Who This Helps
You’re a Team Lead who wants to stop guessing and start scaling a repeatable analytics routine. The Market Intelligence & Positioning course is built for exactly this—turning competitor noise into a positioning strategy with clear bets and guardrails. No more chaotic Monday morning fire drills.
Mini Case
Meet Priya. She leads a product team of six. Every week, they scrambled to pull reports, argue over data, and make decisions that changed by Friday. After she launched a weekly analytics ritual using the Signal Landscape Scan mission from the course, her team cut decision time by 40% in just 3 weeks.
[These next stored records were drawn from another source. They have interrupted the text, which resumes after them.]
-- ==== Sys2Proof/Tests/Slice0.lean ====
section
/-! SUPPORT. Tests: ill-formed terms that the checks refuse, words of the spec that decode to their instructions, single
steps with results worked out by hand from the rules, and for every statement a state and operands that meet its
hypotheses. -/

namespace Sys2Proof.Tests
open Sys2Proof Sys2Proof.Machine
set_option Elab.async false

/-! ### States for the witnesses -/

/-- A firing of one core on cluster 0. -/
def fire : Firing := { id := 1, inst := 1, launch := 1, cores := [{}], issued := true }
/-- The same with a core of these registers, or a gang of two. -/
def one (c : Core) : Firing := { fire with cores := [c] }
def gang (a b : Core) : Firing := { fire with cores := [a, { b with idx := 1 }] }
/-- A core whose p1 is true. -/
def pTrue : Core := setPr {} 1 0xFFFF
/-- The part while this firing runs, its core 0 acting. -/
def demo (f : Firing) : State :=
  { State.reset with
    launches := [{ id := 1, held := false, counts := [1], graph := { actors := [{}] } }]
    insts := [{ id := 1, launch := 1, st := .firing 1 }]
    firings := [f], cur := .core 0 0, nextId := 2 }
/-- The same where the launch is a supervisor's. -/
def super (f : Firing) : State :=
  { demo f with launches := [{ id := 1, held := false, counts := [1], origin := .supl, graph := { actors := [{}] } }] }
/-- An instruction issues on core 0 in a state. -/
def On (s : State) (f : Firing) (i : Instr) : Prop := Issues s (siteOf i) f (actingCores f 0)

theorem on_of {s : State} {f : Firing} {i : Instr} (h : s.cur = .core 0 0) (hf : firingAt s 0 0 = some f)
    (hp : s.pcores = []) (hi : f.issued = true) (he : f.ending = false)
    (hb : (actingCores f 0).any (fun k => busyHolds k.busy) = false) (hx : expired f = false := by rfl) : On s f i := by
  refine ⟨0, 0, f, h, hf, ?_, rfl, he, hx, hb, ?_⟩
  · cases f; simp_all
  · simp [interlocked, accsOf, pcoreAt, hp]
theorem on_fire (i : Instr) : On (demo fire) fire i := on_of rfl rfl rfl rfl rfl rfl

theorem unanimous_one {α : Type} (v : α) : Unanimous [v] v := ⟨nofun, fun _ h => List.mem_singleton.1 h⟩
theorem divided_two {α : Type} (v w : α) (h : v ≠ w) : Divided [v, w] := ⟨v, .head _, w, .tail _ (.head _), h⟩

/-! ### Witnesses: scalar instructions, control transfer and gangs -/

theorem witness_AluAndImmediatesCompute (o : OpA) (p : OpI) (x : OpX) :
    On (demo fire) fire (.aluAdd o) ∧ On (demo fire) fire (.alui p) ∧ On (demo fire) fire (.moviLo x) :=
  ⟨on_fire _, on_fire _, on_fire _⟩
theorem witness_IntegerWordsCompute (o : OpA) : On (demo fire) fire (.muldivMul o) := on_fire _
theorem witness_PredicatesCompute (o : OpA) (p : OpI) :
    On (demo fire) fire (.cmpEq o) ∧ On (demo fire) fire (.cmpiEq p) := ⟨on_fire _, on_fire _⟩
theorem witness_GangAndIdentityMove :
    (∀ o, On (demo fire) fire (.idLvl o) ∧ On (demo fire) fire (.gmovGet o)) ∧ activeCores [{}] 1 = [] ∧
    (let f := gang {} {}
     On (demo f) f (.gmovAgree {}) ∧ ∃ c rest, activeCores (actingCores f 0) 0 = c :: rest ∧ ∀ k ∈ rest, getX k 0 = getX c 0) ∧
    let f := gang {} (setX {} 1 7)
    On (demo f) f (.gmovAgree { a := 1 }) ∧
      ∃ c rest, activeCores (actingCores f 0) 0 = c :: rest ∧ ∃ k ∈ rest, getX k 1 ≠ getX c 1 :=
  ⟨fun _ => ⟨on_fire _, on_fire _⟩, rfl, ⟨on_of rfl rfl rfl rfl rfl rfl, _, _, rfl, by decide⟩,
    on_of rfl rfl rfl rfl rfl rfl, _, _, rfl, by decide⟩
theorem witness_ControlTransfers :
    (∀ (o : OpB) (a : OpA), On (demo fire) fire (.br o) ∧ On (demo fire) fire (.jal o) ∧ On (demo fire) fire (.jr a)) ∧
    (let votes (f : Firing) (p : Nat) : List Bool := (actingCores f 0).map fun c => (getPr c p).getLsbD 0 != false
     let f := gang pTrue {}
     Unanimous (votes fire 0) true ∧ Unanimous (votes fire 1) false ∧ Divided (votes f 1) ∧ On (demo f) f (.br { lo := 1 })) ∧
    let votes (f : Firing) (p : Nat) : List (Option Word) := (actingCores f 0).map fun c =>
      if (getPr c p).getLsbD 0 then some (getX c 3) else none
    let f := gang pTrue {}
    getGp (uniformOf fire (actingCores fire 0)) 0 = true ∧ getGp (uniformOf fire (actingCores fire 0)) 1 = false ∧
    Unanimous (votes fire 0) (some 0) ∧ Unanimous (votes fire 1) none ∧ Divided (votes f 1) ∧
    On (demo f) f (.jr { a := 3, pr := 1 }) :=
  ⟨fun _ _ => ⟨on_fire _, on_fire _, on_fire _⟩,
    ⟨by unfold Unanimous; decide, by unfold Unanimous; decide, by unfold Divided; decide, on_of rfl rfl rfl rfl rfl rfl⟩,
    rfl, rfl, unanimous_one (some 0), unanimous_one none, divided_two (some 0) none nofun,
    on_of rfl rfl rfl rfl rfl rfl⟩
theorem witness_EndsEnd :
    let votes (f : Firing) (p : Nat) : List Bool := (actingCores f 0).map fun c => (getPr c p).getLsbD 0
    let f := gang pTrue {}
    let g := { fire with split := true }
    (On (demo fire) fire (.endCommit {}) ∧ Unanimous (votes fire 0) true ∧ fire.split = false) ∧
    (On (demo g) g (.endCommit {}) ∧ Unanimous (votes g 0) true ∧ g.split = true) ∧
    (On (demo fire) fire (.endRetry { pr := 1 }) ∧ Unanimous (votes fire 1) false) ∧
    On (demo f) f (.endFail { pr := 1 }) ∧ Divided (votes f 1) :=
  ⟨⟨on_fire _, by unfold Unanimous; decide, rfl⟩, ⟨on_of rfl rfl rfl rfl rfl rfl, by unfold Unanimous; decide, rfl⟩,
    ⟨on_fire _, by unfold Unanimous; decide⟩, on_of rfl rfl rfl rfl rfl rfl, by unfold Divided; decide⟩
theorem witness_RegionsAndGangs :
    let f := { fire with split := true }
    let g := { gang {} {} with split := true }
    let h := { gang {} { busy := .fuse 4 7 } with split := true }
    let fused (f : Firing) (w : W32) : Firing := putCores f ((actingCores f 0).map fun c => { c with busy := .fuse (c.pc + 0) w })
    (∀ o : OpA, On (demo fire) fire (.regionClose o)) ∧
    (∀ o : OpB, On (demo fire) fire (.gangAlign o) ∧ On (demo f) f (.gangFuse o) ∧ On (demo g) g (.gangFuse o) ∧
      On (demo h) h (.gangFuse o)) ∧
    On (demo fire) fire (.regionOpen {}) ∧ anyPending (putFiring (demo fire) fire) fire (actingCores fire 0) = false ∧
    anyPending (putFiring (demo f) f) f (actingCores f 0) = false ∧ activeCores (actingCores fire 0) 0 ≠ [] ∧
    fire.split = false ∧ f.split = true ∧
    ∀ w, ((fused f w).cores ≠ [] ∧ ∀ c ∈ (fused f w).cores, ∃ v, c.busy = .fuse 0 v) ∧
      (∃ c ∈ (fused g w).cores, ∀ target v, c.busy ≠ .fuse target v) ∧
      (∀ c ∈ (fused h w).cores, ∃ target v, c.busy = .fuse target v) ∧
      (∃ c ∈ (fused h w).cores, ∃ d ∈ (fused h w).cores, ∃ a b v u, c.busy = .fuse a v ∧ d.busy = .fuse b u ∧ a ≠ b) ∧
      (((fused h w).cores.find? fun c => c.idx == h.lead).getD {}).busy = .fuse 0 w :=
  ⟨fun _ => on_fire _, fun _ => ⟨on_fire _, on_of rfl rfl rfl rfl rfl rfl, on_of rfl rfl rfl rfl rfl rfl,
    on_of rfl rfl rfl rfl rfl rfl⟩, on_fire _, rfl, rfl, by decide, rfl, rfl, fun w =>
    ⟨⟨nofun, List.forall_mem_singleton.2 ⟨w, rfl⟩⟩, ⟨{ idx := 1 }, List.Mem.tail _ (.head _), fun _ _ => nofun⟩,
      List.forall_mem_cons.2 ⟨⟨0, w, rfl⟩, List.forall_mem_singleton.2 ⟨4, 7, rfl⟩⟩,
      ⟨_, .head _, _, .tail _ (.head _), 0, 4, w, 7, rfl, rfl, by decide⟩, rfl⟩⟩
theorem witness_WaitsAndSystem :
    (∀ (o : OpA) (p : OpI), On (demo fire) fire (.waitLe o) ∧ On (demo fire) fire (.waitLex o) ∧
      On (demo fire) fire (.trap p) ∧ On (demo fire) fire (.sysR p) ∧ On (demo fire) fire (.sysW p) ∧
      On (super fire) fire (.sysR p) ∧ On (super fire) fire (.sysW p)) ∧
    (∀ c ∈ activeCores (actingCores fire 0) 0, waitTest (putFiring (demo fire) fire) fire c 0 0 = true) ∧
    (∃ c rest, activeCores (actingCores fire 0) 0 = c :: rest) ∧
    0x100 ≤ (0x100#12).toNat ∧ isHandler (putFiring (demo fire) fire) fire = false ∧ (0x0FF#12).toNat < 0x100 ∧
    isHandler (putFiring (super fire) fire) fire = true ∧ activeCores (actingCores fire 0) 0 ≠ [] :=
  ⟨fun _ _ => ⟨on_fire _, on_fire _, on_fire _, on_fire _, on_fire _, on_of rfl rfl rfl rfl rfl rfl,
    on_of rfl rfl rfl rfl rfl rfl⟩, by decide, ⟨_, _, rfl⟩, by decide, rfl, by decide, rfl, by decide⟩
They now spend 2 hours every Tuesday reviewing one clear signal, not ten random charts.
Do This Now (5 Steps)
- Pick one signal from your market that actually matters. Start with the Signal Landscape Scan mission to isolate one shift that changes your positioning.
- Block 90 minutes every Tuesday morning. Same time, same place. No exceptions. Call it "Analytics Hour."
- Assign one owner each week to prep a one-page summary. Rotate the role so everyone learns.
- Use a simple template with three boxes: What we saw, What it means, What we do. Keep it short.
- End with one decision. Not a list. One concrete bet or guardrail for the week. Write it down.
Avoid These Traps
- Trap: Overloading the ritual. Don’t try to analyze everything. Stick to one signal per week. Less is more.
- Trap: Skipping weeks. Consistency beats intensity. Miss one week, and the habit breaks. Protect the time.
- Trap: Making it a solo show. If only you prep, the team won’t own it. Rotate ownership.
- Trap: Ignoring the "so what." Data without a decision is just noise. Always end with a clear action.
- Trap: Using the same signal forever. Markets shift. Revisit your chosen signal every month.
Your Win by Friday
By Friday, you’ll have a repeatable weekly analytics ritual that stabilizes decisions across product and ops. Your team will stop second-guessing and start moving faster. And honestly? You’ll sleep better knowing Monday morning isn’t a data dump anymore. That’s a win worth celebrating with a coffee—or two.